The registered owners of a majority in aggregate principal amount of the Junior Subordinated Indenture Securities of all series then outstanding may waive compliance by NEE Capital or NEE with certain restrictive provisions of the Junior Subordinated Indenture. (Junior Subordinated Indenture, Section 607). The registered owners of a majority in principal amount of the outstanding Junior Subordinated Indenture Securities of any series may waive any past default under the Junior Subordinated Indenture with respect to that series, except a default in the payment of principal, premium, if any, or interest and a default with respect to certain restrictive covenants or provisions of the Junior Subordinated Indenture that cannot be modified or amended without the consent of the registered owner of each outstanding Junior Subordinated Indenture Security of that series affected. (Junior Subordinated Indenture, Section 813).

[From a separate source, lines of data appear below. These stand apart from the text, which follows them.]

-- ==== Sys2Proof/Safety.lean ====
section
/-! DEFINITION. What counts as a safe step, and the invariant of the codec's state, in the terms the
statements use (spec/10_state.md, spec/60_exceptions.md). -/

namespace Sys2Proof.Machine

/-- The machine did not stop. -/
def Completes (o : StepResult) : Prop := ∃ t, o = .next t

/-- The machine did not fault: it never read a register that holds no value (R34). -/
def NoFault (o : StepResult) : Prop := ∀ r, o ≠ .fault r

/-- Operands that `ENCODE` serializes (R21, R73, R101, R102), written out from those rules. -/
def LegalCommand (cfg : Config) (c : Command) : Prop :=
  (0 ≤ c.address ∧ c.address ≤ 255) ∧ (0 ≤ c.instruction ∧ c.instruction ≤ 255) ∧
  (0 ≤ c.type ∧ c.type ≤ 255) ∧ (0 ≤ c.motor ∧ c.motor ≤ 255) ∧
  (-2147483648 ≤ c.value ∧ c.value ≤ 2147483647) ∧
  (cfg.strictInstruction = true → c.instruction ∈
    [1, 2, 3, 4, 5, 6, 7, 8, 9, 10, 11, 12, 13, 14, 15, 30, 31, 32, 128, 129, 131])

/-- A state in which an operation runs: none in flight (R203) and a channel attached (R202). -/
def Ready (s : State) : Prop := s.encPhase ≠ .writing ∧ s.decPhase ≠ .await ∧ s.attached = true

/-- A frame of R61 with R65's checksum. -/
def SoundFrame (f : Bytes) : Prop := f.length = 9 ∧ wellChecksummed f = true

/-- A `ContractViolation` payload says what is wrong with the operand (R161). -/
def SoundViolation (cfg : Config) (v : Int) : Field → Reason → Prop
  | .value, .outOfRange => ¬(-2147483648 ≤ v ∧ v ≤ 2147483647)
  | .instruction, .notEnumerated =>
    cfg.strictInstruction = true ∧ (0 ≤ v ∧ v ≤ 255) ∧
      v ∉ [1, 2, 3, 4, 5, 6, 7, 8, 9, 10, 11, 12, 13, 14, 15, 30, 31, 32, 128, 129, 131]
  | .address, .outOfRange | .instruction, .outOfRange | .type, .outOfRange | .motor, .outOfRange =>
    ¬(0 ≤ v ∧ v ≤ 255)
  | .address, .notEnumerated | .type, .notEnumerated | .motor, .notEnumerated
  | .value, .notEnumerated => False

/-- The outcomes `ENCODE` has (R100, R160 to R162). -/
def SoundEncOutcome (cfg : Config) : EncOutcome → Prop
  | .ok f => SoundFrame f
  | .error (.contractViolation f v r) => SoundViolation cfg v f r
  | .error (.ioError (.writeFailed _)) => True
  | .error (.ioError (.readFailed _)) | .error (.ioError (.shortRead _))
  | .error (.ioError (.lengthMismatch _)) => False
  | .error (.checksumError _ _) | .error (.protocolError _ _) => False

/-- `RES` as R26 describes it. -/
def SoundResult (r : Result) : Prop :=
  (r.status = 100 ∧ r.stored = false ∨ r.status = 101 ∧ r.stored = true) ∧
  -2147483648 ≤ r.value ∧ r.value ≤ 2147483647

/-- A `ProtocolError` payload (R164). -/
def SoundProtocolError (cfg : Config) (code : Byte) (message : String) : Prop :=
  code ≠ 100 ∧ code ≠ 101 ∧
  (code ∈ [(1 : Byte), 2, 3, 4, 5, 6] → statusMessage code = some message) ∧
  (code ∉ [(1 : Byte), 2, 3, 4, 5, 6] → message = cfg.unknownStatusMessage)

/-- The outcomes `DECODE` has (R120, R160 to R164). -/
def SoundDecOutcome (cfg : Config) : DecOutcome → Prop
  | .ok r => SoundResult r
  | .error (.ioError (.readFailed _)) => True
  | .error (.ioError (.shortRead n)) => n ≤ 8
  | .error (.ioError (.lengthMismatch n)) => 10 ≤ n
  | .error (.ioError (.writeFailed _)) => False
  | .error (.checksumError received computed) => received ≠ computed
  | .error (.protocolError code message) => SoundProtocolError cfg code message
  | .error (.contractViolation _ _ _) => False

/-- The invariant of the codec's state. -/
structure State.Inv (s : State) : Prop where
  /-- Two operations never overlap (R53). -/
  oneInFlight : ¬(s.encPhase = .writing ∧ s.decPhase = .await)
  /-- While an operation waits, the channel has no answer for it yet (R47). -/
  writeUnanswered : s.encPhase = .writing → s.writeAnswers = []
  readUnanswered : s.decPhase = .await → s.readAnswers = []
  /-- `TXF` is the request frame of `CMD`, whose operands passed the checks (R22, R103). -/
  txfOfCmd : ∀ f, s.txf = some f →
    SoundFrame f ∧ ∃ c, s.cmd = some c ∧ LegalCommand s.config c ∧ f = requestFrame c
  /-- `ChanWrite` reads a `TXF` that was written (R34). -/
  writingHasFrame : s.encPhase = .writing → ∃ f, s.txf = some f
  /-- `RXLEN = len(RXF)` (R23). -/
  rxlenOfRxf : s.rxlen = s.rxf.map List.length
  /-- The current `DECODE` has written nothing while it waits (R34, R120). -/
  awaitClear : s.decPhase = .await → s.rxf = none ∧ s.res = none
  /-- `RES` holds a value exactly after `VALIDATED` (R26, R34). -/
  resValidated : s.res ≠ none → s.decPhase = .validated
  /-- `VALIDATED`: `RES`, `DEC_OUT` and `RXF` agree (R26, R27, R120). -/
  validated : s.decPhase = .validated → ∃ r b,
    s.res = some r ∧ s.decOut = some (.ok r) ∧ s.rxf = some b ∧ replyOutcome s.config b = .ok r
  /-- `REJECTED`: the outcome is an error (R132). -/
  rejected : s.decPhase = .rejected → ∃ e, s.decOut = some (.error e)
  encOutcome : ∀ o, s.encOut = some o → SoundEncOutcome s.config o
  decOutcome : ∀ o, s.decOut = some o → SoundDecOutcome s.config o

end Sys2Proof.Machine
end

In addition to any amendments described above, if the Trust Indenture Act of 1939 is amended after the date of the Junior Subordinated Indenture in a way that requires changes to the Junior Subordinated Indenture or in a way that permits changes to, or the elimination of, provisions that were previously required by the Trust Indenture Act of 1939, the Junior Subordinated Indenture will be deemed to be amended to conform to that amendment of the Trust Indenture Act of 1939 or to make those changes, additions or eliminations. NEE Capital, NEE and the Junior Subordinated Indenture Trustee may, without the consent of any registered owners, enter into supplemental indentures to make that amendment. (Junior Subordinated Indenture, Section 1201).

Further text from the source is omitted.